Data in this exercise –

-- ==== Sys2Proof/Laws/Truncation.lean ====
section
/-! SUPPORT. What a completion leaves to be taken back, what the events after it make of that, and what a truncation takes back and
leaves unchanged (R28). -/

namespace Sys2Proof.Machine

/-! ### Settling and what is kept of a completion -/

theorem State.tryFlip_undo (s : State) (x : Option Undo) :
    State.tryFlip { s with rx.undo := x } = { s.tryFlip with rx.undo := x } := by
  unfold State.tryFlip
  dsimp only
  split
  · split
    · rename_i q _ _ _
      cases q.damage <;> rfl
    · rfl
  · rfl

theorem State.beginCommit_undo (s : State) (x : Option Undo) :
    State.beginCommit { s with rx.undo := x } = { s.beginCommit with rx.undo := x } := by
  unfold State.beginCommit
  dsimp only
  split
  · split <;> rfl
  · rfl

theorem State.react_undo (s : State) (x : Option Undo) : State.react { s with rx.undo := x } = { s.react with rx.undo := x } := by
  have h1 : State.ready { s with rx.undo := x } = s.ready := rfl
  have h2 : State.holdLimit { s with rx.undo := x } = s.holdLimit := rfl
  unfold State.react
  rw [h1, h2]
  dsimp only
  split
  · rfl
  · split
    · rfl
    · split <;> rfl
    · split
      · rfl
      · split <;> rfl
    · split <;> rfl

theorem State.arbitrate_undo (s : State) (x : Option Undo) :
    State.arbitrate { s with rx.undo := x } = { s.arbitrate with rx.undo := x } := by
  have h : State.candidate { s with rx.undo := x } = s.candidate := rfl
  unfold State.arbitrate
  rw [h]
  dsimp only
  split
  · split <;> rfl
  · rfl

/-- The four responses neither read nor change what a truncation would take back. -/
theorem State.settleBlocks_undo (s : State) (x : Option Undo) :
    State.settleBlocks { s with rx.undo := x } = { s.settleBlocks with rx.undo := x } := by
  unfold State.settleBlocks
  rw [State.tryFlip_undo, State.beginCommit_undo, State.react_undo, State.arbitrate_undo]

/-- A completion is a classification, of which what it did at once is kept: the counts, the event flags, and the blocks when it changed
the Join Controller or the Barrier Unit (R28, R51). -/
theorem State.complete_eq (s : State) (r : Record) (h : s.record = some r) :
    ∃ t b, t = State.classify { s with link := { s.link with atSlot := true } } r s.pub.transmission.isSome ∧
      s.complete = { t with rx := { t.rx with undo := some { s.undoBeside t with blocks := b } } } ∧
      (b = none ↔ t.join = s.join ∧ t.barrier = s.barrier) := by
  unfold State.complete
  rw [h]
  dsimp only
  generalize ht : State.classify _ r s.pub.transmission.isSome = t
  exact ⟨t, _, rfl, rfl, by split <;> simp_all⟩

/-! ### `State.putBack` -/

@[simp] theorem State.putBack_resetHeld (s : State) (u : Undo) : (s.putBack u).resetHeld = s.resetHeld := by
  cases h : u.blocks <;> simp [State.putBack, State.putBackBlocks, h]

@[simp] theorem State.putBack_record (s : State) (u : Undo) : (s.putBack u).record = s.record := by
  cases h : u.blocks <;> simp [State.putBack, State.putBackBlocks, h]

@[simp] theorem State.putBack_digest (s : State) (u : Undo) : (s.putBack u).digest = s.digest := by
  cases h : u.blocks <;> simp [State.putBack, State.putBackBlocks, h]

@[simp] theorem State.putBack_link (s : State) (u : Undo) : (s.putBack u).link = s.link := by
  cases h : u.blocks <;> simp [State.putBack, State.putBackBlocks, h]

@[simp] theorem State.putBack_roster (s : State) (u : Undo) : (s.putBack u).roster = s.roster := by
  cases h : u.blocks <;> simp [State.putBack, State.putBackBlocks, h]

@[simp] theorem State.putBack_intake (s : State) (u : Undo) : (s.putBack u).intake = s.intake := by
  cases h : u.blocks <;> simp [State.putBack, State.putBackBlocks, h]

@[simp] theorem State.putBack_freeIndex (s : State) (u : Undo) : (s.putBack u).freeIndex = s.freeIndex := by
  cases h : u.blocks <;> simp [State.putBack, State.putBackBlocks, h]

@[simp] theorem State.putBack_pending (s : State) (u : Undo) : (s.putBack u).pending = s.pending := by
  cases h : u.blocks <;> simp [State.putBack, State.putBackBlocks, h]

@[simp] theorem State.putBack_rx (s : State) (u : Undo) : (s.putBack u).rx = { s.rx with undo := none } := by
  cases h : u.blocks <;> simp [State.putBack, State.putBackBlocks, h]

@[simp] theorem State.putBack_confirmed (s : State) (u : Undo) : (s.putBack u).barrier.confirmed = s.barrier.confirmed := by
  cases h : u.blocks <;> simp [State.putBack, State.putBackBlocks, h]

@[simp] theorem State.putBack_cadence (s : State) (u : Undo) : (s.putBack u).barrier.cadence = s.barrier.cadence := by
  cases h : u.blocks <;> simp [State.putBack, State.putBackBlocks, h]

@[simp] theorem State.putBack_transmission (s : State) (u : Undo) : (s.putBack u).pub.transmission = s.pub.transmission := by
  rcases u with ⟨-, -, -, -, -, -, _ | ⟨-, -, _ | -, -⟩⟩ <;> rfl

@[simp] theorem State.putBack_staging (s : State) (u : Undo) : (s.putBack u).pub.staging = s.pub.staging := by
  rcases u with ⟨-, -, -, -, -, -, _ | ⟨-, -, _ | -, -⟩⟩ <;> rfl

/-- The counts that a completion can change are taken back; the others stay. -/
@[simp] theorem State.putBack_counters (s : State) (u : Undo) :
    (s.putBack u).port.counters = { s.port.counters with
      forced := s.port.counters.forced - u.forced, stalls := s.port.counters.stalls - u.stalls,
      checkFails := s.port.counters.checkFails - u.checkFails, stale := s.port.counters.stale - u.stale } := by
  cases h : u.blocks <;> simp [State.putBack, State.putBackBlocks, h]

/-- Flags that the completion led to are lowered and flags that it kept away are raised, but for those that report a flip. -/
@[simp] theorem State.putBack_events (s : State) (u : Undo) :
    (s.putBack u).port.events = (s.port.events &&& ~~~(u.raised &&& Undo.flags)) ||| (u.owed &&& Undo.flags) := by
  cases h : u.blocks <;> simp [State.putBack, State.putBackBlocks, h]

/-- A completion that changed no block leaves all of them in a truncation. -/
theorem State.putBack_of_no_blocks (s : State) (u : Undo) (h : u.blocks = none) :
    (s.putBack u).join = s.join ∧ (s.putBack u).barrier = s.barrier ∧ (s.putBack u).pub = s.pub ∧ (s.putBack u).frame = s.frame := by
  simp [State.putBack, h]

/-- The blocks that a completion changed: the Join Controller; the Barrier Unit but for the confirmed level and the cadence record
(R67); the publish queue it emptied; and the flip request of an edge that only one of the two stations has taken. -/
theorem State.putBack_of_blocks (s : State) (u : Undo) (b : BlocksBefore) (h : u.blocks = some b) :
    (s.putBack u).join = b.join ∧
    (s.putBack u).barrier = { b.barrier with confirmed := s.barrier.confirmed, cadence := s.barrier.cadence } ∧
    (s.putBack u).pub = (match b.lost with
      | some q => { s.pub with queue := q.queue, stagingNext := q.stagingNext, held := q.held, welcomePending := q.welcomePending,
                               spaceWanted := q.spaceWanted }
      | none => s.pub) ∧
    (s.putBack u).frame = (match b.request with
      | .same => s.frame
      | .withdrawn => s.frame.withdrawRequest
      | .made q => s.frame.stand { q with heldCommit := q.heldCommit && s.intake.committing }) := by
  obtain ⟨raised, owed, forced, stalls, checkFails, stale, blocks⟩ := u
  obtain ⟨join, barrier, lost, request⟩ := b
  cases h
  exact ⟨rfl, rfl, by cases lost <;> rfl, by cases request <;> rfl⟩

@[simp] theorem FrameStore.stand_request (f : FrameStore) (q : FlipRequest) : (f.stand q).request = some q := rfl
@[simp] theorem FrameStore.withdrawRequest_request (f : FrameStore) : f.withdrawRequest.request = none := rfl

/-! ### A completion, events, and a truncation (R28) -/

/-- The flags of a station and of the one beside it: what is kept is their difference. -/
theorem events_putBack (t p : BitVec 11) :
    (((t &&& ~~~((t &&& ~~~p) &&& Undo.flags)) ||| ((p &&& ~~~t) &&& Undo.flags)) &&& Undo.flags) = p &&& Undo.flags := by
  ext i hi
  simp only [BitVec.getElem_and, BitVec.getElem_or, BitVec.getElem_not]
  cases t[i] <;> cases p[i] <;> cases Undo.flags[i] <;> rfl

/-- What an event has done to the station beside is what a truncation gives: after a completion that changed a block, and an event on
which the station acts by `f` and the station without the completion by `g`, taking the completion back gives the Join Controller, the
Barrier Unit but for the confirmed level and the cadence record, the counts, the flags and the publish queue of that station (R28). -/
theorem State.undoCompletion_beside (f g : State → State) (s : State) (u : Undo) (b : BlocksBefore) (hu : s.rx.undo = some u)
    (hb : u.blocks = some b) :
    ∃ q p, q = (s.beside f g).undoCompletion ∧ p = g s.undoCompletion ∧
      q.join = p.join ∧
      q.barrier = { p.barrier with confirmed := (f s).barrier.confirmed, cadence := (f s).barrier.cadence } ∧
      q.port.counters = { (f s).port.counters with
        forced := p.port.counters.forced, stalls := p.port.counters.stalls, checkFails := p.port.counters.checkFails,
        stale := p.port.counters.stale } ∧
      q.port.events &&& Undo.flags = p.port.events &&& Undo.flags ∧
      (b.lost.isSome → q.pub = { (f s).pub with
        queue := p.pub.queue, stagingNext := p.pub.stagingNext, held := p.pub.held, welcomePending := p.pub.welcomePending,
        spaceWanted := p.pub.spaceWanted }) ∧
      (b.lost = none → q.pub = (f s).pub) := by
  refine ⟨_, _, rfl, rfl, ?_⟩
  have h1 : s.undoCompletion = s.putBack u := by simp [State.undoCompletion, hu]
  rw [h1]
  generalize hp : g (s.putBack u) = p
  have h2 : s.beside f g =
      { f s with rx.undo := some ({ p.undoBeside (f s) with blocks := some (p.blocksBeside (f s) b.lost.isSome) }) } := by
    simp [State.beside, hu, hb, hp]
  rw [h2]
  generalize f s = t
  refine ⟨rfl, rfl, ?_, ?_, ?_, ?_⟩
  · simp [State.undoCompletion, State.undoBeside]
  · simp only [State.undoCompletion, State.putBack_events, State.undoBeside]
    exact events_putBack _ _
  · intro h
    simp [State.undoCompletion, State.putBack, State.putBackBlocks, State.blocksBeside, h]
  · intro h
    simp [State.undoCompletion, State.putBack, State.putBackBlocks, State.blocksBeside, h]

/-! ### `State.undoCompletion` and `State.truncate` -/

/-- What a completion did is taken back; with nothing kept of one, nothing happens (R28). -/
theorem State.undoCompletion_cases (s : State) :
    (s.rx.undo = none ∧ s.undoCompletion = s) ∨ ∃ u, s.rx.undo = some u ∧ s.undoCompletion = s.putBack u := by
  unfold State.undoCompletion
  cases h : s.rx.undo with
  | none => exact .inl ⟨rfl, rfl⟩
  | some u => exact .inr ⟨u, rfl, rfl⟩

@[simp] theorem State.undoCompletion_resetHeld (s : State) : s.undoCompletion.resetHeld = s.resetHeld := by
  rcases s.undoCompletion_cases with ⟨-, h⟩ | ⟨u, -, h⟩ <;> rw [h]
  simp

@[simp] theorem State.undoCompletion_record (s : State) : s.undoCompletion.record = s.record := by
  rcases s.undoCompletion_cases with ⟨-, h⟩ | ⟨u, -, h⟩ <;> rw [h]
  simp

@[simp] theorem State.undoCompletion_digest (s : State) : s.undoCompletion.digest = s.digest := by
  rcases s.undoCompletion_cases with ⟨-, h⟩ | ⟨u, -, h⟩ <;> rw [h]
  simp

@[simp] theorem State.undoCompletion_link (s : State) : s.undoCompletion.link = s.link := by
  rcases s.undoCompletion_cases with ⟨-, h⟩ | ⟨u, -, h⟩ <;> rw [h]
  simp

@[simp] theorem State.undoCompletion_roster (s : State) : s.undoCompletion.roster = s.roster := by
  rcases s.undoCompletion_cases with ⟨-, h⟩ | ⟨u, -, h⟩ <;> rw [h]
  simp

@[simp] theorem State.undoCompletion_intake (s : State) : s.undoCompletion.intake = s.intake := by
  rcases s.undoCompletion_cases with ⟨-, h⟩ | ⟨u, -, h⟩ <;> rw [h]
  simp

@[simp] theorem State.undoCompletion_freeIndex (s : State) : s.undoCompletion.freeIndex = s.freeIndex := by
  rcases s.undoCompletion_cases with ⟨-, h⟩ | ⟨u, -, h⟩ <;> rw [h]
  simp

@[simp] theorem State.undoCompletion_pending (s : State) : s.undoCompletion.pending = s.pending := by
  rcases s.undoCompletion_cases with ⟨-, h⟩ | ⟨u, -, h⟩ <;> rw [h]
  simp

@[simp] theorem State.undoCompletion_rx (s : State) : s.undoCompletion.rx = { s.rx with undo := none } := by
  rcases s.undoCompletion_cases with ⟨hu, h⟩ | ⟨u, -, h⟩ <;> rw [h]
  · rw [← hu]
  · simp

@[simp] theorem State.undoCompletion_cadence (s : State) : s.undoCompletion.barrier.cadence = s.barrier.cadence := by
  rcases s.undoCompletion_cases with ⟨-, h⟩ | ⟨u, -, h⟩ <;> rw [h]
  simp

@[simp] theorem State.undoCompletion_transmission (s : State) : s.undoCompletion.pub.transmission = s.pub.transmission := by
  rcases s.undoCompletion_cases with ⟨-, h⟩ | ⟨u, -, h⟩ <;> rw [h]
  simp

@[simp] theorem State.undoCompletion_staging (s : State) : s.undoCompletion.pub.staging = s.pub.staging := by
  rcases s.undoCompletion_cases with ⟨-, h⟩ | ⟨u, -, h⟩ <;> rw [h]
  simp

/-- A truncation is the taking back of a completion, and the Link Unit and the count of the truncation (R28). -/
theorem State.truncate_eq (s : State) :
    s.truncate = State.count { State.undoCompletion { s with rx.outcome := none } with
      link := { s.link with bitOpen := false, atSlot := false, refuse := false, drive := .released } } .truncated := by
  simp [State.truncate]

@[simp] theorem State.truncate_rx (s : State) : s.truncate.rx = { s.rx with outcome := none, undo := none } := by
  simp [State.truncate]

@[simp] theorem State.truncate_link (s : State) :
    s.truncate.link = { s.link with bitOpen := false, atSlot := false, refuse := false, drive := .released } := by
  simp [State.truncate]

/-- A truncation leaves the cadence record, which changes only at swap edges and resets (R67). -/
@[simp] theorem State.truncate_cadence (s : State) : s.truncate.barrier.cadence = s.barrier.cadence := by simp [State.truncate]
@[simp] theorem State.truncate_resetHeld (s : State) : s.truncate.resetHeld = s.resetHeld := by simp [State.truncate]
@[simp] theorem State.truncate_record (s : State) : s.truncate.record = s.record := by simp [State.truncate]
@[simp] theorem State.truncate_digest (s : State) : s.truncate.digest = s.digest := by simp [State.truncate]
@[simp] theorem State.truncate_roster (s : State) : s.truncate.roster = s.roster := by simp [State.truncate]
@[simp] theorem State.truncate_intake (s : State) : s.truncate.intake = s.intake := by simp [State.truncate]
@[simp] theorem State.truncate_freeIndex (s : State) : s.truncate.freeIndex = s.freeIndex := by simp [State.truncate]
@[simp] theorem State.truncate_pending (s : State) : s.truncate.pending = s.pending := by simp [State.truncate]

end Sys2Proof.Machine
end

Work to complete – Please work out the number of lines in the listing that hold "record". Nothing besides the number is wanted.

Your solution – 7